* [WORK INSTRUCTION]
Among the entries below, please repeat exactly and only the lines from the line containing "one byte -/" to the line containing "byte : byteAt", both lines included.

** DATA TO EXAMINE follows **

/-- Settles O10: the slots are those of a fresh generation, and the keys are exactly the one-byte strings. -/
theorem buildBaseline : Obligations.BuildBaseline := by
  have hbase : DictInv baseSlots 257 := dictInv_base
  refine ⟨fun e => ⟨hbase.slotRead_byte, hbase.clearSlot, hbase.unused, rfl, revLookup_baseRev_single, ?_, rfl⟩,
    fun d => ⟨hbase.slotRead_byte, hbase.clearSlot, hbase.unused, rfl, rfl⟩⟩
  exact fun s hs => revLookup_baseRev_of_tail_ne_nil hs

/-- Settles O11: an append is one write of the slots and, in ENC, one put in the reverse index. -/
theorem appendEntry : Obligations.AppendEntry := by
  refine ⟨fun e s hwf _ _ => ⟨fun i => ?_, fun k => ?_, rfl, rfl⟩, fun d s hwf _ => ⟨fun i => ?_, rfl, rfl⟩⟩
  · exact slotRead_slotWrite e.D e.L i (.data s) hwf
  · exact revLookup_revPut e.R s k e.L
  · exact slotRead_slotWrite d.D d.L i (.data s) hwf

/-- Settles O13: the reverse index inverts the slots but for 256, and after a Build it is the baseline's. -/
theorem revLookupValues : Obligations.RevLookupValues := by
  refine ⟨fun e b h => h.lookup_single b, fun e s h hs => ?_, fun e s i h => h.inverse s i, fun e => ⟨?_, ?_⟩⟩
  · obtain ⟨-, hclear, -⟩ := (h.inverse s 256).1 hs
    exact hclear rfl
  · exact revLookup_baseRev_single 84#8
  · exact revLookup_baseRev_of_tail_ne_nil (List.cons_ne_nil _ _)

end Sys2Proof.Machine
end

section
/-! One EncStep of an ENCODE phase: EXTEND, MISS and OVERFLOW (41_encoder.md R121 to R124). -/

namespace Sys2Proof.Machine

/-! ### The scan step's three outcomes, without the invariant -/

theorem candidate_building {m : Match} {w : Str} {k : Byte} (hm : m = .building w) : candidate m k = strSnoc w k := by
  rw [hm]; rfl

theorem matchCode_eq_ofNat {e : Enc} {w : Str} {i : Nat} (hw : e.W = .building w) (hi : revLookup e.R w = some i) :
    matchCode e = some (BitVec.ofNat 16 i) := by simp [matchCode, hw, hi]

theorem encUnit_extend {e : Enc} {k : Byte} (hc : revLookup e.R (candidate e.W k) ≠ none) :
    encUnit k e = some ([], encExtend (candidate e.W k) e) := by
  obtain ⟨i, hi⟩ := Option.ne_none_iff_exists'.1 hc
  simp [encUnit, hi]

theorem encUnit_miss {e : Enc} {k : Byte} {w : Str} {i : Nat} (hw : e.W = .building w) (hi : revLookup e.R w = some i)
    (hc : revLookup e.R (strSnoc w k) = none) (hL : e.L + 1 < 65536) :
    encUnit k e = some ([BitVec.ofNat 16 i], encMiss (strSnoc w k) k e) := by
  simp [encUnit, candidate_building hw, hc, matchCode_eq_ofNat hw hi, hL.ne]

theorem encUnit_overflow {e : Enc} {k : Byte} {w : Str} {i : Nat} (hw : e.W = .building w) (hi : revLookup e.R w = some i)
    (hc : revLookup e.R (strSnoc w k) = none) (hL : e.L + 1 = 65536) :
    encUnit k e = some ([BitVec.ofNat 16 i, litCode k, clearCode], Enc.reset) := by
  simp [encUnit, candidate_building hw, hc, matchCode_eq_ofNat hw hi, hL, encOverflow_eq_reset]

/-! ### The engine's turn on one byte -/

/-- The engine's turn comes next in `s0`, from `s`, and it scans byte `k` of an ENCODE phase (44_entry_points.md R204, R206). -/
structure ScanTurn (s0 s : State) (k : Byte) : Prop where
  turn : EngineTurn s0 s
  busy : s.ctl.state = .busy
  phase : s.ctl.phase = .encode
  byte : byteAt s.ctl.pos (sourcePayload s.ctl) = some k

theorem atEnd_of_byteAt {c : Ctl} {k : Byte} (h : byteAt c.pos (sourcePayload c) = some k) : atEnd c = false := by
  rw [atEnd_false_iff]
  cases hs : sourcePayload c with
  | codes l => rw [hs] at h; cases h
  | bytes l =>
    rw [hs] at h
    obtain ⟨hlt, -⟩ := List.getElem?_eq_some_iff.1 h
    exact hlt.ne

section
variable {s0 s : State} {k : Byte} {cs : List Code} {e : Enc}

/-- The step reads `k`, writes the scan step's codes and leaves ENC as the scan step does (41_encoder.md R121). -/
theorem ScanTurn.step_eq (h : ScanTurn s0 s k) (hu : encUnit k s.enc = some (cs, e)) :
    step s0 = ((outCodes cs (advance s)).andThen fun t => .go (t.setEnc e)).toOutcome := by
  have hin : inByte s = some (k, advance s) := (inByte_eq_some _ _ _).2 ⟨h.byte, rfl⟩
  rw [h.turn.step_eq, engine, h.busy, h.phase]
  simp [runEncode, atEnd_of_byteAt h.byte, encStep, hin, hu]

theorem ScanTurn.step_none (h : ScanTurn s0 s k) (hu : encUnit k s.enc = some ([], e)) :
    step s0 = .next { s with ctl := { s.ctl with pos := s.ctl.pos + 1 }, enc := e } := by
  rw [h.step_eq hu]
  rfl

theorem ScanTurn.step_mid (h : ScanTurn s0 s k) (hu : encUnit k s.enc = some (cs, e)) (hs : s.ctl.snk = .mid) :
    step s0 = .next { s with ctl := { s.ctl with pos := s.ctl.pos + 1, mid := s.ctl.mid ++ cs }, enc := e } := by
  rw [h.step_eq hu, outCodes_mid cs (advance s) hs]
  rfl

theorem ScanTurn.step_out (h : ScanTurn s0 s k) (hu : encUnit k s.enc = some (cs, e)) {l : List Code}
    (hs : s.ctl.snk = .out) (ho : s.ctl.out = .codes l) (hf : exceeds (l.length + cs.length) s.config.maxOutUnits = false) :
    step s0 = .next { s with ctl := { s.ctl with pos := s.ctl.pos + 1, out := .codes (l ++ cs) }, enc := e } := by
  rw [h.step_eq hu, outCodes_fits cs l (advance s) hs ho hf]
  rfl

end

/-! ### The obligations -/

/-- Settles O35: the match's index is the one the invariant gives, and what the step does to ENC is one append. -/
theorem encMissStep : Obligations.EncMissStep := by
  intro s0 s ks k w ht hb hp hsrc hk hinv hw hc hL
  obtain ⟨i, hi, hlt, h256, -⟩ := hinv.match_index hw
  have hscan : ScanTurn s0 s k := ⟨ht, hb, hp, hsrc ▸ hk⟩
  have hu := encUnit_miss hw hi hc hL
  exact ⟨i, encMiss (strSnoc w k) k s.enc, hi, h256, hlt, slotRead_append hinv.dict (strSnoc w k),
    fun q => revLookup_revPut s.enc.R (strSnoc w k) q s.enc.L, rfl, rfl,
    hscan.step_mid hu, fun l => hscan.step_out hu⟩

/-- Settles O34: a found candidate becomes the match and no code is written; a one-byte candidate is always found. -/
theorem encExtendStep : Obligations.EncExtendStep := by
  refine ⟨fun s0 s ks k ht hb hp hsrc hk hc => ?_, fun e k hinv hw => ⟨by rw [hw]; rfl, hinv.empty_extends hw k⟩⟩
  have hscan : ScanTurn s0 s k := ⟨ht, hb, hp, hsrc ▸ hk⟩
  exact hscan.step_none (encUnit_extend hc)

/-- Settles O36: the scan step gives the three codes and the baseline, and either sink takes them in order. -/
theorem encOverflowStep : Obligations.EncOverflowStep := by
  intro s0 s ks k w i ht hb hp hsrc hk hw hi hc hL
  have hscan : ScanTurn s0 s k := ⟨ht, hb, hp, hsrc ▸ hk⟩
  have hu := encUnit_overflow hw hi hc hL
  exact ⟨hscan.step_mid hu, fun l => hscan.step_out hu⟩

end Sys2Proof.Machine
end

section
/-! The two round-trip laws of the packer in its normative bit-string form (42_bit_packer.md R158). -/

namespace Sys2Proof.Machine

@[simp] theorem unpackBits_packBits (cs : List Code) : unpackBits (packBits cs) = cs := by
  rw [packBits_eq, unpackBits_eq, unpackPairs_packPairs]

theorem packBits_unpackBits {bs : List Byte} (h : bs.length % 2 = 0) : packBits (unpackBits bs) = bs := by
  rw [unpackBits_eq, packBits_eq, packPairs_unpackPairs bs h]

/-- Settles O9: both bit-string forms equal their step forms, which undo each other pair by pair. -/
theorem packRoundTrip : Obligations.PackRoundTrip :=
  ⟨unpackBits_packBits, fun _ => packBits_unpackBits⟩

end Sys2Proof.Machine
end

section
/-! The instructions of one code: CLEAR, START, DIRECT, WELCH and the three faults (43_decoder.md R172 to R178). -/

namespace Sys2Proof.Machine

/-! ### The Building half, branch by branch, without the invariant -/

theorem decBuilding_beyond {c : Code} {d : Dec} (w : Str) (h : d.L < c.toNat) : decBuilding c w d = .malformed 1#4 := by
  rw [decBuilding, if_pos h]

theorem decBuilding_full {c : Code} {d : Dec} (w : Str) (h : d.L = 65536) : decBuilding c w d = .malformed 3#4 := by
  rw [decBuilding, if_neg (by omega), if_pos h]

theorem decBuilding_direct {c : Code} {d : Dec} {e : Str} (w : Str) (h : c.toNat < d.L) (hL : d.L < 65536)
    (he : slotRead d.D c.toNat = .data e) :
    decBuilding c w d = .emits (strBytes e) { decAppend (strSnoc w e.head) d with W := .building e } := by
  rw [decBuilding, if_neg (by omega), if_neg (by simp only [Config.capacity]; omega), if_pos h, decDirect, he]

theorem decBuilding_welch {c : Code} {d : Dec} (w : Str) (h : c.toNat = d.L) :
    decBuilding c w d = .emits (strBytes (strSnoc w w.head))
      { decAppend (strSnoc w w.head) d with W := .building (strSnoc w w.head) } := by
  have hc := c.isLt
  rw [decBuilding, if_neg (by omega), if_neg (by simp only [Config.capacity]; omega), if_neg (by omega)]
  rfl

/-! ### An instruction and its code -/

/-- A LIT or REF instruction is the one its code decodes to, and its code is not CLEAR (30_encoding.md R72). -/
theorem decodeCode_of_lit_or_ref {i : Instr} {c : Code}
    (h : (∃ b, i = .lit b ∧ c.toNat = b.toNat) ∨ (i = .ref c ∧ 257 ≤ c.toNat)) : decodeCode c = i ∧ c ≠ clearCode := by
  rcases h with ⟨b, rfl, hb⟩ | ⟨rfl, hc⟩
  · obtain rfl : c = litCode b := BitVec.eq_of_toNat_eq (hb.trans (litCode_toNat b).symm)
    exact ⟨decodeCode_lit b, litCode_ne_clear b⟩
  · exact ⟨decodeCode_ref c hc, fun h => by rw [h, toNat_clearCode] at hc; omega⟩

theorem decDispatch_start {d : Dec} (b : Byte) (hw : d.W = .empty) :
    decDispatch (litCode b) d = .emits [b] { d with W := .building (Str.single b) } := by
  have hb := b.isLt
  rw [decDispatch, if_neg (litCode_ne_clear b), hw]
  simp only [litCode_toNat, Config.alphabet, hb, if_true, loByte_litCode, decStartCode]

** End of DATA TO EXAMINE **

* [OUTPUT]
/-! ### The engine's turn on one byte -/

/-- The engine's turn comes next in `s0`, from `s`, and it scans byte `k` of an ENCODE phase (44_entry_points.md R204, R206). -/
structure ScanTurn (s0 s : State) (k : Byte) : Prop where
  turn : EngineTurn s0 s
  busy : s.ctl.state = .busy
  phase : s.ctl.phase = .encode
  byte : byteAt s.ctl.pos (sourcePayload s.ctl) = some k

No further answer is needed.